ULASAN : – Penampilan langsung yang fantastis dari lagu-lagu dari Encanto, dipentaskan dengan cemerlang, dikoreografikan, dibawakan, dan dibawakan, lengkap dengan intro dari Lin Manuel Miranda. Semua vokalis hebat, terutama Stephanie Beatriz yang benar-benar mematikannya bersamanya penampilan “The Family Madrigal”, serta semua lagunya yang lain tentunya. Jessica Darrow juga menonjol, tapi itu mungkin karena “Surface Pressure” adalah lagu favorit saya di seluruh film. Meski begitu, sangat menyenangkan melihat hampir SEMUA pemain asli kembali ke peran yang mereka mainkan dengan sangat baik di film. Yang membawa saya ke satu-satunya kekecewaan nyata bagi saya: tidak ada John Leguizamo. Jika dia ada di sana untuk melakukan bagian Bruno, itu akan sempurna. Namun demikian, ketidakhadirannya hanyalah satu masalah kecil dalam pertunjukan bintang.

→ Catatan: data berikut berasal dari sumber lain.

/-- What holds a SNAPSHOT back in either direction: no piste left, a short buffer, a range outside the capacity, a refused page. -/
def snapRefusal (s : State) (space m addr len : Nat) : Nat :=
  if m = 0 then Code.PISTE_FENCED
  else if len < snapSize m then Code.SNAP_SIZE
  else if outside s space addr len then Code.CMD_RANGE
  else if (refusedPage s space addr (snapSize m)).isSome then Code.HOST_XLATE
  else 0

/-- Position and counter of record `i` of a buffer. -/
def snapRecord (b : List Byte) (i : Nat) : Nat × Nat := (leAt b (64 + 16 * i) 8, leAt b (72 + 16 * i) 8)

/-- What rejects the content of a buffer under RESTORE: a poisoned word, a wrong MAGIC, VERSION or MASK, a sampling position out of range, another
seed. -/
def restoreRefusal (s : State) (space m addr : Nat) : Nat :=
  let b := spaceBytes s space addr (snapSize m)
  if spaceBad s space addr (snapSize m) then Code.MEM_UE
  else if leAt b 0 4 != 0x504E5347 || leAt b 4 4 != 1 || leAt b 16 8 != m ||
      (maskStreams m).zipIdx.any fun x => x.1.2.1 == 1 && decide (2 ^ 44 ≤ (snapRecord b x.2).1) then Code.SNAP_FORMAT
  else if leAt b 8 8 != snapSeed s m then Code.GEN_SEED
  else 0

/-- Whether every piste of a mask stands at its boundary. -/
def allHeld (s : State) (m : Nat) : Bool := (maskList 64 m).all (idlePiste s)

/-- A SNAPSHOT in steps (R380, R383): at its start it is judged and its pistes are held at their boundaries; once all of them stand there it is judged
again, and `k` does its next piste `p` of place `i` in the mask; `last` follows the last of them. A step waits while its part of the buffer lies on a
stack at CRIT (R247). Pistes fenced meanwhile keep their places. -/
def snapCmd (r space addr : Nat) (b : CmdBody) (mask : Nat) (refusal : State → Nat → Bool → Nat) (k : Cmd → Nat → Nat → Nat → Prog) (last : Cmd → Prog) : Prog :=
  let act := fun (c : Cmd) => Prog.look fun t =>
    let i := c.part.moved
    let m := if i = 0 then serviceMask t mask else c.part.mask
    let st := refusal t m (i == 0)
    if st = 0 then
      whenP (allHeld t (serviceMask t m) && !spaceHot t space (addr + (snapPart i).1) (snapPart i).2) (
        match (maskList 64 m)[i]? with
        | none => .skip
        | some p => .seq (k c m p i)
          (if i + 1 = (maskList 64 m).length then .look fun u => match findCmd u c.id with | none => .skip | some d => last d
           else modCmd c.id fun x => { x with part := { x.part with moved := i + 1, mask := m } }))
    else snapFail c st
  inSteps r b
    (fun c => .look fun s =>
      let m := serviceMask s mask
      let st := refusal s m true
      if st = 0 then .seq (forEach (maskList 64 m) unwait) (act c) else snapFail c st)
    fun c => .look fun s => whenP (fwRuns s) (act c)
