-- ==== Sys2Proof/Machine/Stack.lean ====
section
/-! DEFINITION. Memory stacks: accesses of 64 B words, requests at the adders, the groomer, row repair and stack temperature (R120, R222 to R231,
R247, R248, R419). -/

namespace Sys2Proof.Machine

open Sys2Proof

/-- Whether a stack admits accesses: trained, in no self refresh, not retired, and below CRIT (R247). -/
def admits (s : State) (st : Nat) : Bool :=
  rd s (.stk st) Reg.STK.STK_STATUS_STATE == 1 && rd s (.stk st) Reg.STK.STK_STATUS_THERM != 3

/-- What the decoder makes of a codeword with `err` wrong bytes (R222): up to 6 it takes them for what they are; of more the spec promises nothing,
and the number it takes is free. -/
def withWrong (err : ErrBytes) (k : ErrBytes → Prog) : Prog := if err ≤ 6 then k err else withFree fun v => k (v % 7)

/-- A read of the DRAM's word with its correction (R222, R223): none for an open granule, which is served from its copy (R230), or for a
word already poisoned. The continuation learns whether the word is bad. -/
def readWordEcc (a source island : Nat) (err : ErrBytes) (pass : Option Nat) : Prog :=
  .look fun s =>
    let st := stackOf s a
    whenP ((openAt s a).isNone && !hbmPoisoned s a) (withWrong err fun e =>
      if e = 0 then .skip
      else if e ≤ 2 then correctedWord st a pass
      else uncorrectableWord st a source island)

/-- HBM_ACCESS: a read delivers the word, poisoned or not; a write of all 64 bytes replaces it; a narrower one is a read, merge and write. -/
def progHbmAccess (addr : Nat) (isWrite : Bool) (data : List Byte) (island source : Nat) (err : ErrBytes) : Prog :=
  .look fun s =>
    let full := addr % 64 == 0 && data.length == 64
    whenP (decide (addr < hbmBytes s) && admits s (stackOf s addr))
      (if isWrite then
        whenP (decide (addr % 64 + data.length ≤ 64) && !data.isEmpty)
          (.seq (whenP (!full) (readWordEcc addr 3 island err none)) (hbmWordWrite addr data false))
      else .seq (readWordEcc addr (source % 2) island err none) (deliverPoison addr 1))

/-- HBM_ACCESS (R222): `source` is 0 for a stream read and 1 for a narrow one. -/
def execHbmAccess (addr : Nat) (isWrite : Bool) (data : List Byte) (island source : Nat) (err : ErrBytes) (s : State) :
    Host.Outcome State Fault Refusal :=
  done (progHbmAccess addr isWrite data island source err) s

/-- The addends of a request: a lane for every bit of its mask. -/
def maskedLanes (mask : Nat) (lanes : List Word) : List (Nat × SV) :=
  (maskList 16 mask).map fun i => (i, codeSV 32 (nth lanes i 0).toNat)

/-- ATOMIC_ADD_REQUEST: at the atomic-add unit of the stack, or with a piste at the adder of its control block, on its scratchpad (R118). -/
def progAtomicAddRequest (piste : Option (Fin 64)) (addr mask : Nat) (lanes : List Word) (island : Nat) (err : ErrBytes) (chk : HwCheck) : Prog :=
  .look fun s =>
    let ga := addr / 64 * 64
    match piste with
    | some p => whenP (decide (ga < scratchSize p)) (forEach (maskedLanes mask lanes) fun x => atomicScratch p (ga + 4 * x.1) [x.2])
    | none => whenP (decide (addr < hbmBytes s) && admits s (stackOf s addr))
        (withWrong err fun e => atomicRequest addr island (maskedLanes mask lanes) e chk)

/-- ATOMIC_ADD_REQUEST (R120). -/
def execAtomicAddRequest (piste : Option (Fin 64)) (addr mask : Nat) (lanes : List Word) (island : Nat) (err : ErrBytes) (chk : HwCheck) (s : State) :
    Host.Outcome State Fault Refusal :=
  done (progAtomicAddRequest piste addr mask lanes island err chk) s

/-- The 4 KB granules of a stack. -/
def stackGranules (s : State) : Nat := hbmBytes s / (activeStacks s).length / 4096

/-- The erroneous words of a range of `n` words at address `a`, in ascending order. -/
def errorWords (a n : Nat) (errs : List (Nat × ErrBytes)) : List (Nat × ErrBytes) :=
  (List.range n).filterMap fun i => (errs.find? (·.1 == i)).map fun x => (a + 64 * i, x.2)

/-- GROOM_STEP: every word of the granule is checked; then the position moves on, and at the end of the stack a pass and its count of
uncorrectable words end. -/
def progGroomStep (st : Nat) (errs : List (Nat × ErrBytes)) : Prog :=
  .look fun s =>
    let h := rd s (.stk st) Reg.STK.GROOM_POS
    let pass := rd s (.stk st) Reg.STK.GROOM_PASSES
    whenP (admits s st && rd s (.stk st) Reg.STK.GROOM_CTRL_PAUSE == 0) (.seq
      (forEach (errorWords (granuleAddr s st h) 64 errs) fun w => readWordEcc w.1 4 (832 + st) w.2 (some pass))
      (if h + 1 < stackGranules s then wr (.stk st) Reg.STK.GROOM_POS (h + 1)
      else progs [
        wr (.stk st) Reg.STK.GROOM_POS 0, addSat (.stk st) Reg.STK.GROOM_PASSES 1,
        modStk fun k => { k with periodUes := smErase st k.periodUes }]))

/-- GROOM_STEP (R228): `errs` gives erroneous words of the granule by number with their wrong bytes. -/
def execGroomStep (st : Fin 12) (errs : List (Nat × ErrBytes)) (s : State) : Host.Outcome State Fault Refusal := done (progGroomStep st errs) s

/-- Spare rows left in a bank (R227). -/
def sparesLeft (s : State) (bank : Nat) : Nat := Config.spareRowsPerBank - smGet zeroDefault s.stk.spareRows bank

/-- The fewest spare rows left in any bank of a stack. -/
def fewestSpares (s : State) (st : Nat) : Nat := ((List.range 4096).map fun b => sparesLeft s (st * 4096 + b)).foldl min Config.spareRowsPerBank

/-- SPARES_LOW as the banks have it. -/
def showSpares (st : Nat) : Prog := .look fun s => wr (.stk st) Reg.STK.SPARES_LOW (satBits 8 (fewestSpares s st))

/-- A row leaves the repair list, and its errors are no longer remembered. -/
def unlistRow (row : Nat) : Prog :=
  modStk fun k => { k with repairList := k.repairList.filter (·.2 != row), rowSeen := k.rowSeen.filter (·.1 != row) }

/-- ROW_REPAIR: the oldest listed row of the stack is read with correction and mapped to a spare row of its bank (R226); a bank without a spare
leaves it in service, recorded (R227). -/
def progRowRepair (st : Nat) (errs : List (Nat × ErrBytes)) : Prog :=
  .look fun s =>
    match s.stk.repairList.find? (·.1 == st) with
    | none => .skip
    | some (_, row) =>
      let a := row * 1024
      let bank := bankOf s a
      whenP (admits s st)
        (if sparesLeft s bank = 0 then progs [
          unlistRow row,
          modStk fun k => { k with noSpare := smSet flagDefault k.noSpare st true },
          wr (.stk st) Reg.STK.ECC_STATUS_NO_SPARE_ROW 1,
          raise Code.STK_NO_SPARE_ROW (832 + st) 0 noLeg st [w64 a]]
        else progs [
          withFree fun v => forEach (errorWords a 16 errs) fun w => readWordEcc w.1 (v % 5) (832 + st) w.2 none,
          modStk fun k => { k with spareRows := smSet zeroDefault k.spareRows bank (smGet zeroDefault k.spareRows bank + 1) },
          addSat (.stk st) Reg.STK.ROWS_REPAIRED 1, showSpares st, unlistRow row,
          modFw fun f => { f with repairLog := f.repairLog ++ [(2, bank)] },
          trace 5 (832 + st), logOwn])

/-- ROW_REPAIR (R226): `errs` gives erroneous words of the row, of which row repair has no source code of its own in R223's table: the one it
records is free. -/
def execRowRepair (st : Fin 12) (errs : List (Nat × ErrBytes)) (s : State) : Host.Outcome State Fault Refusal := done (progRowRepair st errs) s

/-! ### Temperature -/

/-- A level with hysteresis: thresholds entered at and left below, ascending. A level is entered at its threshold and left below its exit. -/
def nextLevel : List (Nat × Nat) → Nat → Nat → Nat
  | [], _, _ => 0
  | (enter, leave) :: r, cur, t => (if enter ≤ t ∨ (0 < cur ∧ leave ≤ t) then 1 else 0) + nextLevel r (cur - 1) t

/-- THERM_N is low while any die sensor or any stack is at CRIT (R424). -/
def driveTherm : Prog :=
  .look fun s =>
    let die := (List.range 96).any fun i => bit (smGet zeroDefault s.pwr.dieLevel i) 2
    let stk := (activeStacks s).any fun st => rd s (.stk st) Reg.STK.STK_STATUS_THERM == 3
    modPins fun p => { p with thermN := !(die || stk) }

/-- The codes of the levels a stack enters (R247). -/
def stackCode : Nat → Nat
  | 1 => Code.STK_WARN
  | 2 => Code.STK_THROTTLE
  | _ => Code.STK_CRIT

/-- Whether the stack controllers stand in a core reset: from its start until firmware reports ready (R394, R431). -/
def stacksReset (s : State) : Bool := s.sec.everReady && s.sec.phase != .ready

/-- STACK_TEMP_READ: readings, the thermal level with its events, the snowplough contribution (R419) and the admission (R248) of the stack. A controller in core
reset takes no reading, and its page shows reset values (R431). -/
def progStackTempRead (st t : Nat) : Prog :=
  .look fun s =>
    let cur := rd s (.stk st) Reg.STK.STK_STATUS_THERM
    let lvl := nextLevel [(85, 82), (95, 92), (105, 102)] cur t
    let step := nextLevel [(95, 92), (98, 95), (101, 98)] (smGet zeroDefault s.pwr.stackContrib st / 4) t
    let contrib := if lvl = 3 then 15 else 4 * step
    let mode := rd s (.stk st) Reg.STK.THERM_CTRL_THERM_MODE
    whenP (!(s.stk.retired == some st) && s.pins.pwrOk && !stacksReset s) (progs [
      wr (.stk st) Reg.STK.TEMP_NOW (min 255 t), wr (.stk st) Reg.STK.TEMP_MAX (max (min 255 t) (rd s (.stk st) Reg.STK.TEMP_MAX)),
      wr .tlm Reg.TLM.STACK_TEMP (putBits (rd s .tlm Reg.TLM.STACK_TEMP (st / 4)) (8 * (st % 4)) 8 (min 255 t)) (st / 4),
      wr (.stk st) Reg.STK.STK_STATUS_THERM lvl,
      modPwr fun p => { p with stackContrib := smSet zeroDefault p.stackContrib st contrib },
      wr (.stk st) Reg.STK.STK_STATUS_ADMIT (if mode = 1 then 0 else step),
      forEach ((List.range 4).filter fun l => decide (cur < l) && decide (l ≤ lvl)) fun l => raise (stackCode l) (832 + st) 0 noLeg st [],
      driveTherm])

/-- STACK_TEMP_READ (R247). -/
def execStackTempRead (st : Fin 12) (t : Nat) (s : State) : Host.Outcome State Fault Refusal := done (progStackTempRead st t) s

end Sys2Proof.Machine
end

]]>ULASAN : – Catwoman: Hunted agak sia-sia karena tidak memiliki busur karakter utama, liku-liku, atau narasi nyata, tetapi ini adalah film animasi bagus yang berjalan cukup cepat untuk menjadi sederhana dan energik menyenangkan.Elizabeth Gillies memberikan kinerja memimpin yang sangat baik dan tentu saja memiliki pesona dan energi yang diperlukan untuk bermain Catwoman. Dia memiliki chemistry yang kuat dengan Stephanie Beatriz, yang merupakan Batwoman yang sangat dingin. Pengaruh anime dalam animasi pasti membuatnya menonjol di antara kumpulan film yang semakin ramai. Musik oleh Robert J. Kral adalah campuran tas dengan beberapa di antaranya terlalu berlebihan tetapi bagian lain cukup cocok dengan adegannya.
]]>ULASAN : – Entah bagaimana saya merasa film ini belum selesai. Saya melihat banyak pekerjaan hebat, dan ide bagus. Tapi ceritanya terasa belum selesai. Ini paling terlihat ketika kita memiliki titik puncak konflik di adegan terakhir babak ke-2. Dan konflik ini diselesaikan pada adegan berikutnya. Dan saya merasa bahwa cerita ini memiliki lebih banyak hal untuk dijelajahi. Saya bisa saja melihat film ini melampaui coco, dengan cerita yang lebih orisinal, tapi sayangnya.7/10: hebat tetapi memiliki potensi yang jauh lebih besar.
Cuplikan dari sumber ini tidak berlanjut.